» **WHAT THE TASK ASKS**
The records are to be copied exactly and in full.

» **DATA TO EXAMINE**
/-- A beat that moves a run from source to destination; `skip` reads come before it. -/
def State.moveBeat (s : State) (c : CopyCmd) (first : List (Nat × Nat)) (srel drel : Int) (left : Nat) : Except Halt Beat :=
  let n0 := min left (256 - c.anchor false drel % 256)
  let n := if hasSource c.top then min n0 (4096 - c.anchor true srel % 4096) else n0
  match (if hasSource c.top then s.places c true srel n else .ok ([], [])), s.places c false drel n with
  | .error h, _ => .error h
  | _, .error h => .error h
  | .ok (rs, h1), .ok (ws, h2) =>
    let p := s.part c.key
    if c.top = 0xA8 ∧ c.inBeat = false ∧ (ws.any fun w => decide (w.1 < p.owbase.toNat) || decide (p.owlimit.toNat < w.1 + w.2 - 1)) = true then .error (.fail 0x01)
    else .ok {
      reads := first ++ rs
      writes := shareOut ws (if c.top = 0xA7 then c.pattern n else c.bytes first.length) c.tainted
      step := n
      pages := h1 ++ h2
      dva := if descDv c.desc then [((descWord c.desc 2 + drel).toNat, n)] else []
      word := c.wordFor n }

/-- The beat of a gather or scatter: its index is read first (R145). -/
def State.indexBeat (s : State) (c : CopyCmd) : Except Halt Beat :=
  let es := elemSize c.desc
  let w := if geo c.desc 1 = 1 then 8 else 4
  let i := c.pos / es
  let o := c.pos % es
  let first := cutRun (hBase (c.handles.getD 3 0#128) + geo c.desc 0 + i * w) w
  if c.got.length < first.length then .ok { reads := first, writes := [], step := 0, pages := [], dva := [], word := none }
  else
    let x := bytesToNat ((c.got.take first.length).flatMap (·.1))
    let away : Int := (x * es + o : Nat)
    let here : Int := (i * es + o : Nat)
    -- the whole element must lie within its handle, so none of its bytes is written where it does not
    match (if o = 0 then s.places c (c.top = 0xA2) ((x * es : Nat) : Int) es else .ok ([], [])) with
    | .error h => .error h
    | .ok _ => if c.top = 0xA2 then s.moveBeat c first away here (es - o) else s.moveBeat c first here away (es - o)

/-- Where the next byte of a block-cyclic slab goes: its core and window offset (R146). -/
def CopyCmd.slabPlace (c : CopyCmd) : CoreRef × Nat :=
  let b := geo c.desc 0
  let us := rectangle c.desc
  let j := c.pos / b
  (us.getD (j % us.length) (.lc 0), descWord c.desc 2 + j / us.length * b + c.pos % b)

/-- Whether `n` bytes of a slab from here on, and the milestone word, lie within the core's window, and on a dense tile within its scratchpad (R14, R146). -/
def CopyCmd.slabFits (c : CopyCmd) (n : Nat) : Bool :=
  let (u, ofs) := c.slabPlace
  let room := if isTile u then 0x200000 else 0x400000
  decide (ofs + n ≤ room) && (!descMv c.desc || decide (descWord c.desc 3 + 16 ≤ room))

/-- The beat of a block-cyclic slab (R146). -/
def State.slabBeat (s : State) (c : CopyCmd) : Except Halt Beat :=
  let b := geo c.desc 0
  let o := c.pos % b
  let (u, ofs) := c.slabPlace
  let n := min (min (b - o) (256 - ofs % 256)) (4096 - c.anchor true c.pos % 4096)
  match s.places c true c.pos n with
  | .error h => .error h
  | .ok (rs, hs) => .ok {
      reads := rs
      writes := [(windowAddr (rectModule c.desc) u ofs, c.bytes 0, c.tainted)]
      step := n
      pages := hs
      dva := []
      word := if descMv c.desc then some (windowAddr (rectModule c.desc) u (descWord c.desc 3), n) else none }

/-- Whether an element is a NaN or an infinity. -/
def Val.odd : Val → Bool
  | .nan => true
  | .inf _ => true
  | _ => false

/-- An element of the transpose rounded on its format's grid; -0 becomes +0 (R154). -/
def requantElem (p : PackFmt) (v : Val) : Nat :=
  match p, v with
  | .mx f _, .num neg n e =>
    let r := (roundNum f 0 0 neg n e).code
    if r = f.signBit then 0 else r
  | _, .num neg n e => codeOf 8 (max (-127) (roundInt 0 0 neg n (e + 6)))
  | _, _ => 0

/-- cpqt_block (R154): the new scale and elements. -/
def requantBlock (p : PackFmt) (xs cs : List Nat) : Nat × List Nat :=
  let vs := cs.map (unpackVal p 127)
  if xs.contains 0xFF || vs.any Val.odd then (0xFF, cs.map fun _ => 0)
  else
    let top := xs.foldl max 0
    (top, (vs.zip xs).map fun e => requantElem p (scaleVal e.1 ((e.2 : Int) - top)))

» **REPLY TO THE TASK**
/-- A beat that moves a run from source to destination; `skip` reads come before it. -/
def State.moveBeat (s : State) (c : CopyCmd) (first : List (Nat × Nat)) (srel drel : Int) (left : Nat) : Except Halt Beat :=
  let n0 := min left (256 - c.anchor false drel % 256)
  let n := if hasSource c.top then min n0 (4096 - c.anchor true srel % 4096) else n0
  match (if hasSource c.top then s.places c true srel n else .ok ([], [])), s.places c false drel n with
  | .error h, _ => .error h
  | _, .error h => .error h
  | .ok (rs, h1), .ok (ws, h2) =>
    let p := s.part c.key
    if c.top = 0xA8 ∧ c.inBeat = false ∧ (ws.any fun w => decide (w.1 < p.owbase.toNat) || decide (p.owlimit.toNat < w.1 + w.2 - 1)) = true then .error (.fail 0x01)
    else .ok {
      reads := first ++ rs
      writes := shareOut ws (if c.top = 0xA7 then c.pattern n else c.bytes first.length) c.tainted
      step := n
      pages := h1 ++ h2
      dva := if descDv c.desc then [((descWord c.desc 2 + drel).toNat, n)] else []
      word := c.wordFor n }

/-- The beat of a gather or scatter: its index is read first (R145). -/
def State.indexBeat (s : State) (c : CopyCmd) : Except Halt Beat :=
  let es := elemSize c.desc
  let w := if geo c.desc 1 = 1 then 8 else 4
  let i := c.pos / es
  let o := c.pos % es
  let first := cutRun (hBase (c.handles.getD 3 0#128) + geo c.desc 0 + i * w) w
  if c.got.length < first.length then .ok { reads := first, writes := [], step := 0, pages := [], dva := [], word := none }
  else
    let x := bytesToNat ((c.got.take first.length).flatMap (·.1))
    let away : Int := (x * es + o : Nat)
    let here : Int := (i * es + o : Nat)
    -- the whole element must lie within its handle, so none of its bytes is written where it does not
    match (if o = 0 then s.places c (c.top = 0xA2) ((x * es : Nat) : Int) es else .ok ([], [])) with
    | .error h => .error h
    | .ok _ => if c.top = 0xA2 then s.moveBeat c first away here (es - o) else s.moveBeat c first here away (es - o)

/-- Where the next byte of a block-cyclic slab goes: its core and window offset (R146). -/
def CopyCmd.slabPlace (c : CopyCmd) : CoreRef × Nat :=
  let b := geo c.desc 0
  let us := rectangle c.desc
  let j := c.pos / b
  (us.getD (j % us.length) (.lc 0), descWord c.desc 2 + j / us.length * b + c.pos % b)

/-- Whether `n` bytes of a slab from here on, and the milestone word, lie within the core's window, and on a dense tile within its scratchpad (R14, R146). -/
def CopyCmd.slabFits (c : CopyCmd) (n : Nat) : Bool :=
  let (u, ofs) := c.slabPlace
  let room := if isTile u then 0x200000 else 0x400000
  decide (ofs + n ≤ room) && (!descMv c.desc || decide (descWord c.desc 3 + 16 ≤ room))

/-- The beat of a block-cyclic slab (R146). -/
def State.slabBeat (s : State) (c : CopyCmd) : Except Halt Beat :=
  let b := geo c.desc 0
  let o := c.pos % b
  let (u, ofs) := c.slabPlace
  let n := min (min (b - o) (256 - ofs % 256)) (4096 - c.anchor true c.pos % 4096)
  match s.places c true c.pos n with
  | .error h => .error h
  | .ok (rs, hs) => .ok {
      reads := rs
      writes := [(windowAddr (rectModule c.desc) u ofs, c.bytes 0, c.tainted)]
      step := n
      pages := hs
      dva := []
      word := if descMv c.desc then some (windowAddr (rectModule c.desc) u (descWord c.desc 3), n) else none }

/-- Whether an element is a NaN or an infinity. -/
def Val.odd : Val → Bool
  | .nan => true
  | .inf _ => true
  | _ => false

/-- An element of the transpose rounded on its format's grid; -0 becomes +0 (R154). -/
def requantElem (p : PackFmt) (v : Val) : Nat :=
  match p, v with
  | .mx f _, .num neg n e =>
    let r := (roundNum f 0 0 neg n e).code
    if r = f.signBit then 0 else r
  | _, .num neg n e => codeOf 8 (max (-127) (roundInt 0 0 neg n (e + 6)))
  | _, _ => 0

/-- cpqt_block (R154): the new scale and elements. -/
def requantBlock (p : PackFmt) (xs cs : List Nat) : Nat × List Nat :=
  let vs := cs.map (unpackVal p 127)
  if xs.contains 0xFF || vs.any Val.odd then (0xFF, cs.map fun _ => 0)
  else
    let top := xs.foldl max 0
    (top, (vs.zip xs).map fun e => requantElem p (scaleVal e.1 ((e.2 : Int) - top)))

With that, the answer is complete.